** RECORDS FOR THIS TASK **
• • •

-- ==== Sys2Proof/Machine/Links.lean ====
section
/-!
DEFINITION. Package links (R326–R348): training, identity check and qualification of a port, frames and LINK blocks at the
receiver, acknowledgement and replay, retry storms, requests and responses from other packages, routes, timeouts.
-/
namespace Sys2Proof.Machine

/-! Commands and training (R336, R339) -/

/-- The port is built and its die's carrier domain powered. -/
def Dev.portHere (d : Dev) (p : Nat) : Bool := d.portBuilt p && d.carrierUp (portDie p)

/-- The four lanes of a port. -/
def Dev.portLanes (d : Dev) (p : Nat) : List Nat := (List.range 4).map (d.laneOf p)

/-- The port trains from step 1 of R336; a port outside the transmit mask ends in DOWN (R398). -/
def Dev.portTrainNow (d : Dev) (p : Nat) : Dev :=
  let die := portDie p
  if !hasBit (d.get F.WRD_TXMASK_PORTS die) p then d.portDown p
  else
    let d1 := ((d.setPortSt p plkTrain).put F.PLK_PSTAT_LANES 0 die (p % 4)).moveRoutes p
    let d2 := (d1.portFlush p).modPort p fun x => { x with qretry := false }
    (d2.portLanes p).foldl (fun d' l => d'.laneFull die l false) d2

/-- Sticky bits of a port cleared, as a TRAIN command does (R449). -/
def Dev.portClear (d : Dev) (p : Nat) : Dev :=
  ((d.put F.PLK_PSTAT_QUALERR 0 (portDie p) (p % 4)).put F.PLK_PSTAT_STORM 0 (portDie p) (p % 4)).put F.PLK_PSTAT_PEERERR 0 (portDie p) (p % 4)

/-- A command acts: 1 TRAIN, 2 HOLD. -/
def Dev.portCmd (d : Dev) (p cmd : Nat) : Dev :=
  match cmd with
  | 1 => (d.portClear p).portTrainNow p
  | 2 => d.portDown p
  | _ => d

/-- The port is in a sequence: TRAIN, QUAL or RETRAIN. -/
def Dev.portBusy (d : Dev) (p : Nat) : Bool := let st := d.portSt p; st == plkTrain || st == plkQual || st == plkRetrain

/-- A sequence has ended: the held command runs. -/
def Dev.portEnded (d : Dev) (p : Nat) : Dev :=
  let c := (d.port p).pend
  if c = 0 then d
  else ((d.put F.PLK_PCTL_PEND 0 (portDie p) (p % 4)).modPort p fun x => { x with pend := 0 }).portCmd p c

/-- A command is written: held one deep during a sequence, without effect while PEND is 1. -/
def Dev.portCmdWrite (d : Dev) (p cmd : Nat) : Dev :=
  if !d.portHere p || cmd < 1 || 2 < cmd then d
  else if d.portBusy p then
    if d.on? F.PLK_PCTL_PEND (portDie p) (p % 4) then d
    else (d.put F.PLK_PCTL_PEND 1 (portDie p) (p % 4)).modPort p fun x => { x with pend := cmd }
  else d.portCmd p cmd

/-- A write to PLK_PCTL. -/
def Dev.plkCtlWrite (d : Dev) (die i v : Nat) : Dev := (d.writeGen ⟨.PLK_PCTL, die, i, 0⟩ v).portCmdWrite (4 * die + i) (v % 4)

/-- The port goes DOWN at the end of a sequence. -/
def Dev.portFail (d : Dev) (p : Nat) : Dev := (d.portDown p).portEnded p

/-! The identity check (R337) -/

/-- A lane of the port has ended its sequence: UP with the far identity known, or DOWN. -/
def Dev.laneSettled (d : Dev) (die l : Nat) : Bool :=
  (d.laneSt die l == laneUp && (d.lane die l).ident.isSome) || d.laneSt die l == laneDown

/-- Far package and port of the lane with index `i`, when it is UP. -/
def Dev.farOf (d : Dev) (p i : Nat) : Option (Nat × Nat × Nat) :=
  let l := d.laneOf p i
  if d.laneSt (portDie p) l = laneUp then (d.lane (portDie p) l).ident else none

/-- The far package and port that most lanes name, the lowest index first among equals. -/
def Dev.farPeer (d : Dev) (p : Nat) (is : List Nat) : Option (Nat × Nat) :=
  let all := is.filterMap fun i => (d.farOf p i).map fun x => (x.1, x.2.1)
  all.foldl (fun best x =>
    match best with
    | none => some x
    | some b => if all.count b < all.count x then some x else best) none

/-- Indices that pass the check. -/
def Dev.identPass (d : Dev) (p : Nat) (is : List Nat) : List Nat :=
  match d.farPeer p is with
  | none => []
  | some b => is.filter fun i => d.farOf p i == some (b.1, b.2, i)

• • •

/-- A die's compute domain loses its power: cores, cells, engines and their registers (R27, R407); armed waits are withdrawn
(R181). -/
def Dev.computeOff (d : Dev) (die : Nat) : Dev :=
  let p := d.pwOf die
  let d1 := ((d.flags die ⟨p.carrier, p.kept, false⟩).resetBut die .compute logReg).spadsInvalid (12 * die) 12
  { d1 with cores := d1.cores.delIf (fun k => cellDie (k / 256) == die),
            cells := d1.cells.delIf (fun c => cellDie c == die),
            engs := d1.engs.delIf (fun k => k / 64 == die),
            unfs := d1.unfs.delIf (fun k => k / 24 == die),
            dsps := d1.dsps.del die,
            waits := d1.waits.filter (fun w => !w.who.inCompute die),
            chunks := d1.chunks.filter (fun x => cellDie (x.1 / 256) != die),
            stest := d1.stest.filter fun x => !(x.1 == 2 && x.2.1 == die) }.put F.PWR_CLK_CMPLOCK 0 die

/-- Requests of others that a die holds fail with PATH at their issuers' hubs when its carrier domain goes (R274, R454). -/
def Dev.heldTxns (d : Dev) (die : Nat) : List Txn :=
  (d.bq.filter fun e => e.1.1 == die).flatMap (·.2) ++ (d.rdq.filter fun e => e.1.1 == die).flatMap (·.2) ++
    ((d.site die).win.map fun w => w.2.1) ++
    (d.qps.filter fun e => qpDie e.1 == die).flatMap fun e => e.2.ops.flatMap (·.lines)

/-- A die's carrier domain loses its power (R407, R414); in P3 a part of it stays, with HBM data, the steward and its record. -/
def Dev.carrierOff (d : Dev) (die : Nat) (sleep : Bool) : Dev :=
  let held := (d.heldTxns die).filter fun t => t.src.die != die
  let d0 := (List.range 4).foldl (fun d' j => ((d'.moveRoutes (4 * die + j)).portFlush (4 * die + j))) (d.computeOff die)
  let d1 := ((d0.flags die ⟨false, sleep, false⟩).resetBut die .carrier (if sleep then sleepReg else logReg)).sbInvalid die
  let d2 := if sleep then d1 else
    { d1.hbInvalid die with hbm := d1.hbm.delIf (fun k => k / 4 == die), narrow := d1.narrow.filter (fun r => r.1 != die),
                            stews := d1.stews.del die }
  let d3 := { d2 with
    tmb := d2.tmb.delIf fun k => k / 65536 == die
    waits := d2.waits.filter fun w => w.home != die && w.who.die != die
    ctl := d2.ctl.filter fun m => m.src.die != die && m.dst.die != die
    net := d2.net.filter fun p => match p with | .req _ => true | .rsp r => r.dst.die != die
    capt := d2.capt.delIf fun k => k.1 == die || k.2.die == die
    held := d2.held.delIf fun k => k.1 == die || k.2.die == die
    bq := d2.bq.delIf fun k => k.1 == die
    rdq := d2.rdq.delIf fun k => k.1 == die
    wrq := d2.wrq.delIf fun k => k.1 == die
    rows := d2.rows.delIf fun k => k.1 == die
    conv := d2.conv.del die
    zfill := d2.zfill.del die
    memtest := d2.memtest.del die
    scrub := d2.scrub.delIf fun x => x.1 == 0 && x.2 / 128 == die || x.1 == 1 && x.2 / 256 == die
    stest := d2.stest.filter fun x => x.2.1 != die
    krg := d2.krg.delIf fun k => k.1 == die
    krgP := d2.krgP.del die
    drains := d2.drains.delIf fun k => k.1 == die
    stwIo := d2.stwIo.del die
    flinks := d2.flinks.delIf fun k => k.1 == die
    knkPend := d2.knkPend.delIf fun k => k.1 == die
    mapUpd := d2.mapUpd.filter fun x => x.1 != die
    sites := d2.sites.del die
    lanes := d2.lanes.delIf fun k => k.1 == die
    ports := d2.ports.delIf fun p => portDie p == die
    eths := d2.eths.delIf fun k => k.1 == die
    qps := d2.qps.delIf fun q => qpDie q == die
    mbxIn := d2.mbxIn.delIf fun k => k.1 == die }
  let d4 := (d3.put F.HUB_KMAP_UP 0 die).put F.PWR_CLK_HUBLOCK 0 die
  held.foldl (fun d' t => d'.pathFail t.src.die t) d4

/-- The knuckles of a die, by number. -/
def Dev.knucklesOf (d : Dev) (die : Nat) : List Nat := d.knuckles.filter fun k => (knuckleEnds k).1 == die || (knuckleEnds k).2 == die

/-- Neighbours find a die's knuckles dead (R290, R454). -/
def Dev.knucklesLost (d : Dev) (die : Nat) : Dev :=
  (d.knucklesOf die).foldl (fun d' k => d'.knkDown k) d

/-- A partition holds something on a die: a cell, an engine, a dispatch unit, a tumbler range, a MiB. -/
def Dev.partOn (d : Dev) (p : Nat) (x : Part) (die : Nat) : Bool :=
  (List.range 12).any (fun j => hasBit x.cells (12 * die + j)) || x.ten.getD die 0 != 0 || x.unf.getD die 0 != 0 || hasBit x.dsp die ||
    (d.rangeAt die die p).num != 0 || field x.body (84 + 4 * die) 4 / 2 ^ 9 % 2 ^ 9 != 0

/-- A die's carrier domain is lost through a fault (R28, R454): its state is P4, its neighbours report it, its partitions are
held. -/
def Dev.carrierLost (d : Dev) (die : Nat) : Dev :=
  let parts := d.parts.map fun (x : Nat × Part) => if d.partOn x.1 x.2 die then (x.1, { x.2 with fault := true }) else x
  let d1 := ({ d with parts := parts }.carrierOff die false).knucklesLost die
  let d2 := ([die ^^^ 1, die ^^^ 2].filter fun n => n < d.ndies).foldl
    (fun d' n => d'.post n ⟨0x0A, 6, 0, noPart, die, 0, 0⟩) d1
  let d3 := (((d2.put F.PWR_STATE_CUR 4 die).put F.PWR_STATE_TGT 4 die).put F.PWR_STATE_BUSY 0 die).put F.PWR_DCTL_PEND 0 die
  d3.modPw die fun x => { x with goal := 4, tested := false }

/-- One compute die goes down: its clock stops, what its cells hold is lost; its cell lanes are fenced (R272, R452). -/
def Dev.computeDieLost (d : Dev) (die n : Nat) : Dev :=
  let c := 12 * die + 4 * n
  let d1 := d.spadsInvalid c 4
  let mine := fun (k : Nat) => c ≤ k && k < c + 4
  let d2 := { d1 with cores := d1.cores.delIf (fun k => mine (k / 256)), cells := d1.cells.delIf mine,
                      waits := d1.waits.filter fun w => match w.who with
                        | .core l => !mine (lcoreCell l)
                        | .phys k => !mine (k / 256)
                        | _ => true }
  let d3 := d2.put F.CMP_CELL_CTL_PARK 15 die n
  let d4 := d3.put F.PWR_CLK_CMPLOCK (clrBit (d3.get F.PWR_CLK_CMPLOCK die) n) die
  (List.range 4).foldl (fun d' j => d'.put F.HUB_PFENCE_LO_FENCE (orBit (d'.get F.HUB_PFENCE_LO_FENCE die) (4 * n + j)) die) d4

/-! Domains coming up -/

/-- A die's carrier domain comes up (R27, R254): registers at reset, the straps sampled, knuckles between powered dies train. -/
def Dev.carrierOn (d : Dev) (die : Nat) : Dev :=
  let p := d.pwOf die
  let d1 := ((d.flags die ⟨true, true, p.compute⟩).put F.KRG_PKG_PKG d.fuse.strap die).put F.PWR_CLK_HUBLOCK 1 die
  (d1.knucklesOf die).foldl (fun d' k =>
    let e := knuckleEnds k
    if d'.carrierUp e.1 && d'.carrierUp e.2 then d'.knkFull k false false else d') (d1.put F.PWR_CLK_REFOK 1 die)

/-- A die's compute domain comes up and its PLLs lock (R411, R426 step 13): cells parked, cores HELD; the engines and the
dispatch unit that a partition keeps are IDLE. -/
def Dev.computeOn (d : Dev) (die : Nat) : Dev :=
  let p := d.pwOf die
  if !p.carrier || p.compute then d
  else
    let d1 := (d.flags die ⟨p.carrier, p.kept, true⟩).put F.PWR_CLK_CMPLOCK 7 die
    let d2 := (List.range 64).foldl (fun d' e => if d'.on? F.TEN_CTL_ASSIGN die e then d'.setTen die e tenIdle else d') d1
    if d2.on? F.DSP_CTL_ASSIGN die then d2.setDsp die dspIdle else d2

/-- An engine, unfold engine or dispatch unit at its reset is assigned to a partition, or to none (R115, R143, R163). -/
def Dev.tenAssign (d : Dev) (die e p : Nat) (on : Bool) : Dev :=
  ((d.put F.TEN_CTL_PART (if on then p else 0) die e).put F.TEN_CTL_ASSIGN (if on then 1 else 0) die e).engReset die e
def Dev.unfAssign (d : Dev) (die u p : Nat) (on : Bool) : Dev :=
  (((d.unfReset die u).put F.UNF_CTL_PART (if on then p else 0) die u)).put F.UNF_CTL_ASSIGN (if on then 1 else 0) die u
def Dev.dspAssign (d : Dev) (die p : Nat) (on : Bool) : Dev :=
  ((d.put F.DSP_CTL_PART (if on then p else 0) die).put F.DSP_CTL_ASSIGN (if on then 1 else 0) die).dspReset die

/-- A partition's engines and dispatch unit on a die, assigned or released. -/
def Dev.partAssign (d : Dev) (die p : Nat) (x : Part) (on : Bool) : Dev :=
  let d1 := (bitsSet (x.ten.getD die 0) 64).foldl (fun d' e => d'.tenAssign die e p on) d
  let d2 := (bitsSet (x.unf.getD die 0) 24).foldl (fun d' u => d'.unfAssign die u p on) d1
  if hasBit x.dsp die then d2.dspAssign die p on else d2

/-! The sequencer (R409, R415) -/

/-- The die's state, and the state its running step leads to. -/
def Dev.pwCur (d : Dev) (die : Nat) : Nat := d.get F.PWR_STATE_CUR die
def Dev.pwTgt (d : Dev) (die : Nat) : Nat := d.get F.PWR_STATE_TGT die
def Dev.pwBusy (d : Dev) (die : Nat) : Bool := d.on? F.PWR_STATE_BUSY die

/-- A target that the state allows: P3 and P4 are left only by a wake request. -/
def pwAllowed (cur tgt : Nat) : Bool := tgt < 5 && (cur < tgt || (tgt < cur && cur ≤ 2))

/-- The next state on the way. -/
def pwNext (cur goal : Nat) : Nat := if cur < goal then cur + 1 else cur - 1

• • •

** BRIEF **
Look over the data above and show each line that contains "unit".

** SOLUTION TO THIS EXERCISE **
/-- A partition holds something on a die: a cell, an engine, a dispatch unit, a tumbler range, a MiB. -/
dispatch unit that a partition keeps are IDLE. -/
/-- An engine, unfold engine or dispatch unit at its reset is assigned to a partition, or to none (R115, R143, R163). -/
/-- A partition's engines and dispatch unit on a die, assigned or released. -/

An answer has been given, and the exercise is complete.